Isoxya web crawler: 2.0 released, with 3 open-source plugins

2021-01-29 · computing

 

There are many lessons to be learned from events related to the recent US election and subsequent Capitol riots, but one of them should be this: that the availability of online data and services is fragile, and that social media accounts, mobile apps, and website hosting can vanish suddenly. Whatever your own opinions about the culpability of the people and organisations involved, it’s worth remembering that the megacorporations that wield the power of the off-switch might next time use it in very different circumstances. Much of the internet as we know it is within the control of just a few people, and whilst we’ve gained a lot from economies of scale, this centralisation has come at a huge cost.

Back in October 2020, I wrote that I do not want to be part of a platform which attempts to silence those who might disagree with me. I had no idea how quickly things would escalate, and that in just a couple of months, all of the major social media platforms would censure and ban an unprecedented number of accounts, mostly for allegedly violating their content policies.

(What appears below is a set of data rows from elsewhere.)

-- ==== Sys2Proof/Machine/GateDrive.lean ====
section
/-! DEFINITION. The gate-drive die: words on arrival, the queue, shadow levels and the token, interlock and dead time, trips,
the overvoltage ladder, and the precedence of its outputs (07). The one gate-drive cycle from a trip or a drop to the output
(Table 7.7) is folded into the command. -/

namespace Sys2Proof.Machine

/-- The lane with its gate-drive die changed. -/
def Lane.modDie (l : Lane) (f : Die → Die) : Lane := { l with die := f l.die }

/-- The lane with a switch of the die changed. -/
def Lane.modSwitch (l : Lane) (g : Nat) (f : Switch → Switch) : Lane := l.modDie fun d => { d with sw := vmod d.sw g f }

/-- The die's value of a configuration shadow word (07 R184). -/
def Lane.dieCfg (l : Lane) (i : Nat) : Word := fget cfgReset l.die.cfg i

/-- The gate-drive die runs: it has power, and keeps it through a lane reset (07 R185, 15 R351, R362). -/
def Lane.dieOn (l : Lane) : Bool := l.alive || l.pw.state == .reset

/-- The count of the die, in gate-drive cycles modulo 2^20 (07 R160). -/
def Lane.dieCount (l : Lane) : Nat := (l.clk + l.die.off) % 2 ^ 20

/-- The class of an axis in the die's copy (07 R180): codes above 3 act as disabled. -/
def Lane.dieClass (l : Lane) (n : Nat) : Nat :=
  let c := field (l.dieCfg 11) (3 * n) 3
  if c < 4 then c else 0

/-- DT in gate-drive cycles (07 Table 7.6). -/
def Lane.dieDt (l : Lane) : Nat := 25 * 2 ^ min 4 (field (l.dieCfg 0) 0 3)

/-- RETRY in cycles (07 Table 7.14). -/
def Lane.dieRetry (l : Lane) : Nat := us (max 1 (field (l.dieCfg 2) 24 8))

/-- An EVENT word of the die for a gate and code (07 Table 7.9). -/
def Lane.dieEvent (l : Lane) (code gate : Nat) : Lane :=
  let w := pack [(l.dieCount % 65536, 0), (code, 16), (gate, 22), (1, 28)]
  l.modDie fun d => { d with events := d.events ++ [{ word := w, waited := 0 }] }

/-- An FBLK word for a failed forward block (07 Table 7.9). -/
def Lane.dieFblk (l : Lane) (base : Nat) : Lane :=
  l.modDie fun d => { d with events := d.events ++ [{ word := pack [(base % 65536, 0), (4, 28)], waited := 0 }] }

/-- The level that Table 7.8 gives switch g (07 R180): side 0 the high side, 1 the low side. -/
def Lane.wanted (l : Lane) (g : Nat) : Bool :=
  let n := g / 6
  let side := g % 2
  let s := l.switch g
  let c := l.dieClass n
  if c = 0 then false
  else
    match l.die.row n with
    | 1 => false
    | r =>
      if s.bootUv || s.hold.isSome || s.latched then false
      else
        match r with
        | 3 => decide (c ≠ 2) && side == 1
        | 5 | 6 => decide (c = 1) && side == 1
        | 9 => s.shadow
        | _ => false

/-- The level that Table 7.8 gives BRLn (07 R180). -/
def Lane.brlWanted (l : Lane) (n : Nat) : Bool :=
  let c := l.dieClass n
  if c = 0 then false
  else
    match l.die.row n with
    | 3 => decide (c = 2) && vget l.die.brlOut n false
    | 8 | 9 => vget l.die.brlShadow n false
    | _ => false

/-- Switch g after the turn-offs of an instant: one that is no longer wanted goes off, and waits for nothing (07 R166). -/
def Lane.turnOff (l : Lane) (t16 g : Nat) : Switch :=
  let s := l.switch g
  if l.wanted g then s
  else { s with out := false, waiting := false, offAt := if s.out then some t16 else s.offAt }

/-- The dead time after the complementary switch's turn-off has passed at an instant (07 R166). -/
def Lane.deadOver (l : Lane) (t16 g : Nat) : Bool :=
  let c := l.switch (if g % 2 = 0 then g + 1 else g - 1)
  !c.out && (match c.offAt with | some o => decide (o + 16 * l.dieDt ≤ t16) | none => true)

/-- The instant at which the dead time after the complementary switch's turn-off ends, with the tap of the off (07 R166). -/
def Lane.deadEnd (l : Lane) (g : Nat) : Nat :=
  match (l.switch (if g % 2 = 0 then g + 1 else g - 1)).offAt with
  | some o => o + 16 * l.dieDt
  | none => 0

/-- Switch g after the turn-ons of an instant: one that is wanted goes on, or waits out the dead time (07 R166). Its blanking
windows run on the values of the turn-on (07 R171, R172, R186). -/
def Lane.turnOn (l : Lane) (t16 g : Nat) : Switch :=
  let s := l.switch g
  if !l.wanted g ∨ s.out then s
  else if l.deadOver t16 g then
    { s with out := true, waiting := false, onAt := some (if s.waiting then l.deadEnd g else t16),
             dsBlank := 10 * field (l.dieCfg 2) 8 8, ocBlank := field (l.dieCfg 2) 16 8 }
  else { s with waiting := true }

/-- The chopper output takes its level (07 R177, R178): a turn-on starts a test, a turn-off ends one. -/
def Lane.setChop (l : Lane) (cyc : Nat) : Lane :=
  let on := !l.die.vdrvUv && (l.die.ov1 || l.die.chopShadow)
  if on = l.die.chopOut then l
  else l.modDie fun d => { d with chopOut := on, chopTest := if on then some cyc else none }

/-- Every output takes the level of Table 7.8 at an instant in sixteenths: turn-offs first (07 R164, R166, R180). -/
def Lane.outputs (l : Lane) (t16 : Nat) : Lane :=
  let l := l.modDie fun d => { d with sw := .ofFn fun (g : Fin 36) => l.turnOff t16 g.val }
  let l := l.modDie fun d => { d with sw := .ofFn fun (g : Fin 36) => l.turnOn t16 g.val }
  let l := l.modDie fun d => { d with brlOut := .ofFn fun (n : Fin 6) => l.brlWanted n.val }
  l.setChop (t16 / 16)

/-- The outputs follow a change of this cycle. -/
def Lane.settleDie (l : Lane) : Lane := l.outputs (16 * l.now)

/-- The outputs follow a trip or a drop word one gate-drive cycle later (07 R171, R172, R175, Table 7.7). -/
def Lane.tripDie (l : Lane) : Lane := l.outputs (16 * (l.now + 1))

/-- The persistent-fault counter of a gate counts up (07 R174). -/
def Lane.countUp (l : Lane) (g : Nat) : Lane :=
  let lim := max 1 (field (l.dieCfg 6) 0 4)
  let was := (l.switch g).latched
  let l := l.modSwitch g fun s => { s with pf := s.pf + 1, pfAt := l.now }
  if !was ∧ lim ≤ (l.switch g).pf then (l.modSwitch g fun s => { s with latched := true }).dieEvent 6 g else l

/-- GATE of a Runner word (07 Table 7.2). -/
def gateOf (w : Word) : Nat := field w 26 6

/-- Even parity over the 32 bits (07 Table 7.2). -/
def evenParity (w : Word) : Bool := ((List.range 32).filter fun i => bit w i).length % 2 == 0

Whilst these problems are complex, I do feel that at least some part of the solution is clear: we must decrease our reliance on the current implementation of social media, and favour decentralising the internet both technologically and corporately. Just a decade ago, lots of people had small sites hosted in numerous places around the world. These days, it seems that even large organisations host their content with the same handful of providers, making them subject to the whims—good or bad—of the same few tech companies.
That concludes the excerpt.